* _Brief_
Reproduce the records below exactly, but only between the lines holding "theorem test_gnss_snapshots : (let" and "let a := b.setGns", inclusive.
════
-- ==== Sys2Proof/Laws/PerInstr.lean ====
section
/-! SUPPORT. Per command: a command that is an instruction of a Frond encodes to a word with an assigned major opcode (R97). -/

namespace Sys2Proof.Laws.Major
open Sys2Proof

/-- The major opcodes that R97 assigns. -/
def assigned (m : Nat) : Bool :=
  decide (m ≤ 0x0A) || (decide (0x10 ≤ m) && decide (m ≤ 0x1D)) || (decide (0x20 ≤ m) && decide (m ≤ 0x34)) || (decide (0x38 ≤ m) && decide (m ≤ 0x3B))

def Statement (i : Instr) : Prop := ∀ f w, frondEncode i = some (f, w) → assigned (majorOf w) = true

theorem none_case {i : Instr} (h : frondEncode i = none) : Statement i := fun _ _ e => by rw [h] at e; cases e

theorem some_case {i : Instr} {f : Fin 16} {v : BitVec 32} (h : frondEncode i = some (f, v)) (hv : assigned (majorOf v) = true) : Statement i := by
  intro g w e
  rw [h] at e
  cases e
  exact hv

theorem major_of {m r : Nat} (hm : m < 64) (hr : r < 2 ^ 26) : majorOf (BitVec.ofNat 32 (m * 2 ^ 26 + r)) = m := by
  simp only [majorOf, fieldOf, BitVec.toNat_ofNat]
  omega

theorem major_wordR (m : Nat) (d a b : BitVec 5) (fn : Nat) (hm : m < 64) (hf : fn < 2048) : majorOf (wordR m d a b fn) = m := by
  have := d.isLt
  have := a.isLt
  have := b.isLt
  rw [wordR, show m * 2 ^ 26 + d.toNat * 2 ^ 21 + a.toNat * 2 ^ 16 + b.toNat * 2 ^ 11 + fn =
    m * 2 ^ 26 + (d.toNat * 2 ^ 21 + a.toNat * 2 ^ 16 + b.toNat * 2 ^ 11 + fn) by omega]
  exact major_of hm (by omega)

theorem major_wordI (m : Nat) (d a : BitVec 5) (i : Nat) (hm : m < 64) (hi : i < 65536) : majorOf (wordI m d a i) = m := by
  have := d.isLt
  have := a.isLt
  rw [wordI, show m * 2 ^ 26 + d.toNat * 2 ^ 21 + a.toNat * 2 ^ 16 + i = m * 2 ^ 26 + (d.toNat * 2 ^ 21 + a.toNat * 2 ^ 16 + i) by omega]
  exact major_of hm (by omega)

theorem major_wordB (m : Nat) (c : BitVec 5) (o : BitVec 21) (hm : m < 64) : majorOf (wordB m c o) = m := by
  have := c.isLt
  have := o.isLt
  rw [wordB, show m * 2 ^ 26 + c.toNat * 2 ^ 21 + o.toNat = m * 2 ^ 26 + (c.toNat * 2 ^ 21 + o.toNat) by omega]
  exact major_of hm (by omega)

theorem major_wordQ (m : Nat) (d a : BitVec 5) (k : BitVec 2) (q : BitVec 11) (hm : m < 64) : majorOf (wordQ m d a k q) = m := by
  have := d.isLt
  have := a.isLt
  have := k.isLt
  have := q.isLt
  rw [wordQ, show m * 2 ^ 26 + d.toNat * 2 ^ 21 + a.toNat * 2 ^ 16 + k.toNat * 2 ^ 14 + q.toNat =
    m * 2 ^ 26 + (d.toNat * 2 ^ 21 + a.toNat * 2 ^ 16 + k.toNat * 2 ^ 14 + q.toNat) by omega]
  exact major_of hm (by omega)
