theorem test_acquisition : (let q := port3.setGns { port3.gns with acqQ := List.replicate 64 3 }
    let w := withMem port3 (acqBase 63) (leBytes 4 (2 ^ 14 + 1 * 2 ^ 6 + 10 * 2 ^ 15 + 255 * 2 ^ 19))
    let v := withMem port3 (acqBase 63) (leBytes 4 (1 * 2 ^ 6 + 10 * 2 ^ 15 + 255 * 2 ^ 19))
    let r := w.setGns { w.gns with acqQ := [63, 5] }
    let b := port3.setGns { port3.gns with acqQ := [63, 5] }
    let f := setFs v [(GNS_ACQ_STATUS_busy, 0, 1), (GNS_ACQ_STATUS_slot, 0, 63), (GNS_ACQ_CTL_thresh, 0, 50)]
    allB [ends (.gnssAcqSubmit .host 63) r (fun t => alike t ((r.setGns { r.gns with acqQ := [63, 5, 63] }).wf GNS_ACQ_STATUS_waiting 3)),
      ends (.gnssAcqSubmit .host 0) q (fun t => alike t (q.inc GNS_ACQ_REFUSED_count)), decide (r.acqCheck 63 = 0 ∧ b.acqCheck 63 = 2), Memory.wf b.mem, Memory.wf f.mem,
      ends .gnssAcqRequestStart r (fun t => decide (t.rb GNS_ACQ_STATUS_busy = true ∧ t.rf GNS_ACQ_STATUS_slot = 63 ∧ t.rf GNS_ACQ_STATUS_waiting = 1 ∧ t.gns.acqQ = [5] ∧ t.gns.acqLeft = 0)),
      ends .gnssAcqRequestStart b (fun t => decide (t.rb GNS_ACQ_STATUS_busy = false ∧ t.acqWord 63 0x20 = 2 ∧ t.gns.acqQ = [5])),
      decide (f.gns.acqLeft = 0 ∧ bitOf (f.acqWord 63 0) 14 = false), stays .gnssAcqRequestComplete (f.setGns { f.gns with acqLeft := 1 }),
      ends .gnssAcqRequestComplete f (fun t => decide (t.rb GNS_ACQ_STATUS_busy = false ∧ t.rf GNS_ACQ_DONE_count = 1 ∧ t.bit32 SYS_IRQ_CAUSEw_cause 22 = true))]) = true := by decide +kernel

theorem test_gnss_snapshots : (let s := setFs port3 [(GNS_SNAP_CTL_ports, 0, 8), (GNS_SNAP_CTL_l5, 0, 0), (GNS_SNAP_CTL_len_ms, 0, 20), (GNS_SNAP_BASEp_base, 3, 0x20000 - 25575)]
    let b := (s.wf GNS_SNAP_STATUS_state 2).setGns { s.gns with snapLeft := 8, snapLen := 20 }
    let d := b.setGns { b.gns with snapLeft := 0 }
    let a := b.setGns { b.gns with snapAt := (b.gport 3).stamp + 1 }
    allB [decide (s.rf GNS_SNAP_BASEp_base 3 * 64 + captureBytes true false (lenMs 20) ≤ 0x800000), decide (s.snapBusy = false),
      ends (.gnssSnapGo .host) s (fun t => decide (t.rf GNS_SNAP_STATUS_state = 1 ∧ t.rf GNS_SNAP_STATUS_result = 0 ∧ t.gns.snapLeft = 8)),
      runsB (.gnssSnapAbort .host) b ((b.wf GNS_SNAP_STATUS_state 3).wf GNS_SNAP_STATUS_result 4), ends (.gnssSnapAbort .host) b (fun t => decide (t.gns.snapLeft = 0)), stays (.gnssSnapAbort .host) s,
      decide (b.gns.snapAt ≤ (b.gport 3).stamp ∧ (b.gns.snapFrom[3]?).getD 0 < 3), stays (.gnssSnapCaptureStart 3) a, ends (.gnssSnapCaptureStart 3) b (fun t => decide (t.rf GNS_SNAP_STATUS_state = 2 ∧
        bitOf t.gns.snapLeft 3 = false ∧ t.rf GNS_SNAP_Tp_time 3 = packTime (b.gport 3).stamp ∧ t.gns.snapMs[3]? = some 20)),
      decide (∀ p : Fin 4, d.gns.snapMs[p.val]? = some 0),
      ends .gnssSnapComplete d (fun t => decide (t.rf GNS_SNAP_STATUS_state = 3 ∧ t.bit32 SYS_IRQ_CAUSEw_cause 23 = true))]) = true := by decide +kernel

theorem test_moss_port : (let s := setFs (both 65536000000000) [(PWR_STATEk_state, 1, 0x02000000), (MOSS_Gp_CTL_en, 3, 1), (MOSS_Gp_STATUS_state, 3, 1), (MOSS_Gp_FWIN_ppb, 3, 10), (MOSS_Gp_CTL_l1, 3, 0), (MOSS_Gp_CTL_l5, 3, 0)]
    let r := (let u := s.wf MOSS_Gp_STATUS_state 2 3
      u.setGport 3 { u.gport 3 with mossFreq := some (-10) })
    let d := r.setGport 3 { r.gport 3 with mossFreq := some (-11) }
    let h := s.wf MOSS_Gp_STATUS_state 3 3
    allB [decide (s.pd 14 = 2 ∧ gridFrom 0 (s.mossGPeriod 3) (s.gport 3).mossFrom ≤ s.now), ends (.mossGRound 3 [] (some (BitVec.ofInt 32 (-5)))) s (fun t =>
        decide (t.rf MOSS_Gp_STATUS_state 3 = 2 ∧ t.rf MOSS_Gp_LAST_FREQ_ppb 3 = 2 ^ 32 - 5 ∧ (t.gport 3).mossFreq = some (-5))),
      decide (r.mossGCause 3 = 0 ∧ r.rf MOSS_Gp_CTL_wake_every 3 = 0), ends (.mossGRoundEnd 3) r (fun t => decide (t.rf MOSS_Gp_STATUS_state 3 = 1 ∧ t.rf MOSS_Gp_ROUNDS_count 3 = 1)),
      decide (d.mossGCause 3 = 1), ends (.mossGRoundEnd 3) d (fun t => decide (t.rf MOSS_Gp_STATUS_state 3 = 3 ∧ t.rf MOSS_Gp_STATUS_cause 3 = 1 ∧ t.bit32 SYS_IRQ_CAUSEw_cause 87 = true)),
      stays (.mossGRoundEnd 3) s, ends (.mossGRelease .host 3) h (fun t => alike t ((h.wf MOSS_Gp_STATUS_state 1 3).setGport 3 { h.gport 3 with mossFrom := h.now })),
      ends (.mossGRelease .host 3) (h.wf PWR_STATEk_state 0 1) (fun t => decide (t.rf MOSS_Gp_STATUS_state 3 = 0)), stays (.mossGRelease .host 3) s]) = true := by decide +kernel

/-! ## Lanes -/

/-- Lane 31 is up at 25G, ready for traffic. -/
def lane31 : State :=
  let s := setFs (both 65536000000000) [(MACn_CTL_mode, 31, 3), (MACn_STATUS_link, 31, 1), (TWN_STATUS_gate, 0, 1), (MEM_BANK_STATE_state, 0, 0)]
  s.setDom 35 ⟨true, true, 0⟩

/-- A plain timed frame. -/
def tf (sigma : Int) (misses : Nat) (held : Option (Bytes × Int)) (started : Bool) : TFrame :=
  ⟨sigma, 7, misses, ⟨⟨0, [], [], none, [], [], 0, 0, false⟩, .raw (List.replicate 60 1) false 0 0 false⟩, .plain, held, started⟩

def withSched (s : State) (l : List TFrame) : State := s.setLane 31 { s.lane 31 with sched := l }

theorem test_lane_modes : (allB [decide (lane31.member 31 = false), lane31.linkUp 31,
      ends (.macModeWrite .host 31 0x11A) lane31 (fun t => decide (t.rf MACn_CTL_mode 31 = 2 ∧ t.rf MACn_CTL_fec 31 = 3 ∧ t.rf MACn_CTL_preempt_en 31 = 1 ∧ t.linkUp 31 = false)),
      ends (.macModeWrite .host 31 4) lane31 (fun t => decide (t.rf MACn_CTL_mode 31 = 3 ∧ t.lanes = lane31.lanes))]) = true := by decide +kernel

theorem test_links : (let s := setFs lane31 [(MACn_STATUS_link, 31, 0), (SYS_READY_LANE_lanes, 0, 1)]
    let d := (withSched lane31 [tf 5 0 none false]).setDom 35 ⟨true, true, 0⟩
    allB [s.live, s.pdOn (laneDom 31), decide (s.listening 31 = false), ends (.linkUp 31 77 88) s (fun t => decide (t.linkUp 31 = true ∧ t.rf MACn_RX_LAT_ps 31 = 77 ∧ t.rf MACn_TX_LAT_ps 31 = 88 ∧
        bitOf (t.rf SYS_READY_LANE_lanes) 31 = true ∧ (t.dom 35).running = true ∧ t.rb MACn_CAL_CTL_busy 31 = true ∧ t.bit32 SYS_IRQ_CAUSEw_cause 287 = true)),
      ends (.linkDown 31) d (fun t => decide (t.linkUp 31 = false ∧ (t.lane 31).reqs = [] ∧ (t.lane 31).sched = [] ∧ (t.dom 35).running = false)), stays (.linkDown 31) s]) = true := by
  decide +kernel

theorem test_self_calibration : (let b := lane31.wf MACn_CAL_CTL_busy 1 31
    allB [ends (.macSelfCal .host 31) lane31 (fun t => alike t b),
      ends (.macSelfCalComplete 31 (-51)) b (fun t => decide (t.rb MACn_CAL_CTL_busy 31 = false ∧ t.rs 32 MACn_CAL_RESULT_ps 31 = -51 ∧ t.rb MACn_STATUS_cal_valid 31 = false)),
      stays (.macSelfCalComplete 31 5) lane31]) = true := by decide +kernel


theorem test_frames_received : (let x : Rx := ⟨List.replicate 6 255 ++ [2, 0, 0, 0, 0, 1, 0x88, 0xF7] ++ List.replicate 46 0, some 5, 3, true, true, true, true⟩
    let s := setFs lane31 [(MACn_UCk_en, 248, 1), (MACn_UCk_cls, 248, 1), (MACn_UCk_addr, 248, 0xFFFFFFFFFFFF)]
    let f := s.setQueue 427 { s.queue 427 with c := 0 }
    allB [decide (s.rb MACn_CAL_CTL_busy 31 = false ∧ (s.lane 31).wakeAt ≤ s.now ∧ x.data.length = 60 ∧ 64 ≤ s.maxLen 31 ∧ s.rxPlace 31 x.data = 0), s.domValid 35, s.pdOn 10,
      decide (0 < (s.queue 427).c), ends (.frameReceive 31 { x with fcsOk := false }) s (fun t => alike t ((s.inc MACn_CNTi_count 806).inc MACn_CNTi_count 810)),
      ends (.frameReceive 31 x) s (fun t => alike t (((s.inc MACn_CNTi_count 806).inc MACn_CNTi_count 807).qPush 427 ⟨(s.rxStamp 31 x).1, .frame x.data x.express (s.rxStamp 31 x).2⟩)),
      ends (.frameReceive 31 x) f (fun t => alike t ((f.inc MACn_CNTi_count 806).inc MACn_CNTi_count 819)), stays (.frameReceive 0 x) s]) = true := by decide +kernel

theorem test_timed_frames : (let q : TReq := ⟨(tf 0 0 none false).build, .plain⟩
    let s := lane31.setLane 31 { lane31.lane 31 with reqs := [q, q] }
    let late := withSched (lane31.wf MACn_RESLOT_MAX_n 2 31) [tf (lane31.now * 25 + 300 * uNs * 25) 2 none false]
    let again := withSched (lane31.wf MACn_RESLOT_MAX_n 2 31) [tf (lane31.now * 25) 1 none false]
    allB [ends (.timedRequest 31) s (fun t => match (t.lane 31).sched with
        | [f] => decide ((t.lane 31).reqs = [q] ∧ f.sigma = s.slotFrom 31 (s.now * 25) ∧ f.d = s.departure 31 f.sigma ∧ f.owner = .plain ∧ f.misses = 0 ∧ f.build = q.build)
        | _ => false), stays (.timedRequest 31) lane31,
      decide ((s.lane 31).gens = []) && s.linkUp 31 && s.maySubmit q.owner,
      ends (.timedRequest 31) (s.wf MACn_STATUS_link 0 31) (fun t => decide ((t.lane 31).reqs = [q] ∧ (t.lane 31).sched = [] ∧ t.macCnt 31 23 = 1)),
      ends (.launchReadyLine 31) late (fun t => decide ((t.lane 31).sched = [] ∧ t.macCnt 31 22 = 1)),
      ends (.launchReadyLine 31) again (fun t => match (t.lane 31).sched with
        | [g] => decide (g.misses = 2 ∧ g.build = q.build ∧ t.macCnt 31 21 = 1)
        | _ => false)]) = true := by decide +kernel

theorem test_launches : (let h : Option (Bytes × Int) := some (List.replicate 60 1, 0)
    let n := lane31.now * 25
    let s := withSched lane31 [tf n 0 h false]
    let e := withSched lane31 [tf (n - 10 ^ 9) 0 h true]
    let c := withSched (lane31.wf TWN_STATUS_gate 0) [tf n 0 h false]
    allB [s.frameReady 31 (tf n 0 h false), decide (s.now * 25 + 12 * s.byteT 31 < n + s.frameTime 31 (tf n 0 h false)),
      ends (.frameLaunch 31) s (fun t => alike t (withSched lane31 [tf n 0 h true])), stays (.frameLaunch 31) (withSched lane31 [tf (n + 1) 0 h false]),
      ends (.frameLaunch 31) e (fun t => decide ((t.lane 31).sched = [] ∧ (t.lane 31).sent = some (7, List.replicate 60 1) ∧ t.macCnt 31 19 = 1 ∧ t.macCnt 31 20 = 1)),
      ends (.frameLaunch 31) c (fun t => decide ((t.lane 31).sched = [] ∧ (t.lane 31).sent = (c.lane 31).sent ∧ t.macCnt 31 23 = 1))]) = true := by decide +kernel

theorem test_descriptors : (let w := 60 * 2 ^ 23 + 0x1FFFF * 64
    let s := withQ (withMem lane31 (0x800000 + 0x1FFFF * 64) [7]) 1183 [⟨0, .word w⟩]
    let b := withQ lane31 1183 [⟨0, .word (w + 1)⟩]
    allB [s.descOk 31 w, decide (s.bank (bankOf (0x800000 + 0x1FFFF * 64)) = 0), ends (.txDescriptorSubmit 31) s (fun t => decide ((t.queue 1183).items = [] ∧
        (t.lane 31).sent.map (·.2) = some (s.bytesAt (0x800000 + w / 64 % 2 ^ 17 * 64) 60) ∧ t.macCnt 31 18 = 1 ∧ t.macCnt 31 19 = 1)),
      decide (b.descOk 31 (w + 1) = false), ends (.txDescriptorSubmit 31) b (fun t => decide ((t.queue 1183).items = [] ∧ t.macCnt 31 18 = 1 ∧ t.macCnt 31 23 = 1 ∧ t.lanes = b.lanes))]) = true := by
  decide +kernel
════
* _Worked solution_
theorem test_gnss_snapshots : (let s := setFs port3 [(GNS_SNAP_CTL_ports, 0, 8), (GNS_SNAP_CTL_l5, 0, 0), (GNS_SNAP_CTL_len_ms, 0, 20), (GNS_SNAP_BASEp_base, 3, 0x20000 - 25575)]
    let b := (s.wf GNS_SNAP_STATUS_state 2).setGns { s.gns with snapLeft := 8, snapLen := 20 }
    let d := b.setGns { b.gns with snapLeft := 0 }
    let a := b.setGns { b.gns with snapAt := (b.gport 3).stamp + 1 }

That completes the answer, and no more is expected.